* [Task instructions]: An exact reprint of all the records is the expected answer.

(Dataset entries)
/-- REGISTER_WRITE (R45): a write by the host, through BAR0 or BAR4, or by system firmware. -/
def execRegisterWrite (w : Who) (bar4 : Bool) (addr : BitVec 25) (size : AccSize) (data : DWord) (s : State) :
    Host.Outcome State Fault Refusal :=
  match w, bar4 with
  | .func f, true => .next (s.writeBar4 f addr.toNat size data)
  | .firmware, true => .next s
  | _, false => .next (s.writeBar0 w addr.toNat size data)

/-- A write of a header register of a page by its true number: of one that is populated and that the writer may write; it
waits where the page's island is gated (R494). -/
def State.atPage (s : State) (w : Who) (page : BitVec 13) (off : BitVec 12) (data : PageClass → Word)
    (go : PageClass → State → State) : State :=
  match pageClass page.toNat with
  | none => s
  | some c => if s.mayWrite w c then
      (s.releaseHeld c).accept c ⟨w, off, .b4, (data c).setWidth 64⟩ (go c) else s

/-- BLK_ENABLE (R49, R59): ENABLE written 1, LOCK and SOFT_RESET 0. -/
def execBlkEnable (w : Who) (page : BitVec 13) (s : State) : Host.Outcome State Fault Refusal :=
  .next (s.atPage w page 0x008 (fun _ => 1) fun c s => s.writeCtrl w c 1)

/-- BLK_DISABLE (R49): ENABLE written 0, LOCK and SOFT_RESET 0. -/
def execBlkDisable (w : Who) (page : BitVec 13) (s : State) : Host.Outcome State Fault Refusal :=
  .next (s.atPage w page 0x008 (fun _ => 0) fun c s => s.writeCtrl w c 0)

/-- The end of a check on a page (R57, R59). -/
def State.checkDone (s : State) (c : PageClass) (sub : Option Func) : State :=
  match (s.page (pageNo c)).checkOf sub with
  | none => s
  | some k =>
    let s := s.endCheck c k
    let held := (s.page (pageNo c)).held
    held.foldl (fun s x => s.applyHeld c x) (s.modPage (pageNo c) fun p => { p with held := [] })

/-- CONSISTENCY_CHECK_DONE (R57, R59): the check of a page ends, or with `sub` that of its ring record or peer
queue `sub`. DESIGN CHOICE: 0x1FF0 + f, which is no page of the map, names the page of function f (R427). -/
def execConsistencyCheckDone (page : BitVec 13) (sub : Option Func) (s : State) :
    Host.Outcome State Fault Refusal :=
  match (if 0x1FF0 ≤ page.toNat then some (.fn (page.toNat - 0x1FF0)) else pageClass page.toNat) with
  | none => .next s
  | some c => .next (s.checkDone c sub)

/-- BLK_LOCK (R49): LOCK written 1 with ENABLE as the page has it, or as its running check asks for it. -/
def execBlkLock (w : Who) (page : BitVec 13) (s : State) : Host.Outcome State Fault Refusal :=
  let data (s : State) (c : PageClass) : Word :=
    let p := s.page (pageNo c)
    if p.enable || p.checking.contains .enable then 3 else 2
  .next (s.atPage w page 0x008 (data s) fun c s => s.writeCtrl w c (data s c))

/-- SOFT_RESET (R561): SOFT_RESET written 1, ENABLE and LOCK 0. -/
def execSoftReset (w : Who) (page : BitVec 13) (s : State) : Host.Outcome State Fault Refusal :=
  .next (s.atPage w page 0x008 (fun _ => 0x10) fun c s => s.writeCtrl w c 0x10)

* [Solution]:
/-- REGISTER_WRITE (R45): a write by the host, through BAR0 or BAR4, or by system firmware. -/
def execRegisterWrite (w : Who) (bar4 : Bool) (addr : BitVec 25) (size : AccSize) (data : DWord) (s : State) :
    Host.Outcome State Fault Refusal :=
  match w, bar4 with
  | .func f, true => .next (s.writeBar4 f addr.toNat size data)
  | .firmware, true => .next s
  | _, false => .next (s.writeBar0 w addr.toNat size data)

/-- A write of a header register of a page by its true number: of one that is populated and that the writer may write; it
waits where the page's island is gated (R494). -/
def State.atPage (s : State) (w : Who) (page : BitVec 13) (off : BitVec 12) (data : PageClass → Word)
    (go : PageClass → State → State) : State :=
  match pageClass page.toNat with
  | none => s
  | some c => if s.mayWrite w c then
      (s.releaseHeld c).accept c ⟨w, off, .b4, (data c).setWidth 64⟩ (go c) else s

/-- BLK_ENABLE (R49, R59): ENABLE written 1, LOCK and SOFT_RESET 0. -/
def execBlkEnable (w : Who) (page : BitVec 13) (s : State) : Host.Outcome State Fault Refusal :=
  .next (s.atPage w page 0x008 (fun _ => 1) fun c s => s.writeCtrl w c 1)

/-- BLK_DISABLE (R49): ENABLE written 0, LOCK and SOFT_RESET 0. -/
def execBlkDisable (w : Who) (page : BitVec 13) (s : State) : Host.Outcome State Fault Refusal :=
  .next (s.atPage w page 0x008 (fun _ => 0) fun c s => s.writeCtrl w c 0)

/-- The end of a check on a page (R57, R59). -/
def State.checkDone (s : State) (c : PageClass) (sub : Option Func) : State :=
  match (s.page (pageNo c)).checkOf sub with
  | none => s
  | some k =>
    let s := s.endCheck c k
    let held := (s.page (pageNo c)).held
    held.foldl (fun s x => s.applyHeld c x) (s.modPage (pageNo c) fun p => { p with held := [] })

/-- CONSISTENCY_CHECK_DONE (R57, R59): the check of a page ends, or with `sub` that of its ring record or peer
queue `sub`. DESIGN CHOICE: 0x1FF0 + f, which is no page of the map, names the page of function f (R427). -/
def execConsistencyCheckDone (page : BitVec 13) (sub : Option Func) (s : State) :
    Host.Outcome State Fault Refusal :=
  match (if 0x1FF0 ≤ page.toNat then some (.fn (page.toNat - 0x1FF0)) else pageClass page.toNat) with
  | none => .next s
  | some c => .next (s.checkDone c sub)

/-- BLK_LOCK (R49): LOCK written 1 with ENABLE as the page has it, or as its running check asks for it. -/
def execBlkLock (w : Who) (page : BitVec 13) (s : State) : Host.Outcome State Fault Refusal :=
  let data (s : State) (c : PageClass) : Word :=
    let p := s.page (pageNo c)
    if p.enable || p.checking.contains .enable then 3 else 2
  .next (s.atPage w page 0x008 (data s) fun c s => s.writeCtrl w c (data s c))

/-- SOFT_RESET (R561): SOFT_RESET written 1, ENABLE and LOCK 0. -/
def execSoftReset (w : Who) (page : BitVec 13) (s : State) : Host.Outcome State Fault Refusal :=
  .next (s.atPage w page 0x008 (fun _ => 0x10) fun c s => s.writeCtrl w c 0x10)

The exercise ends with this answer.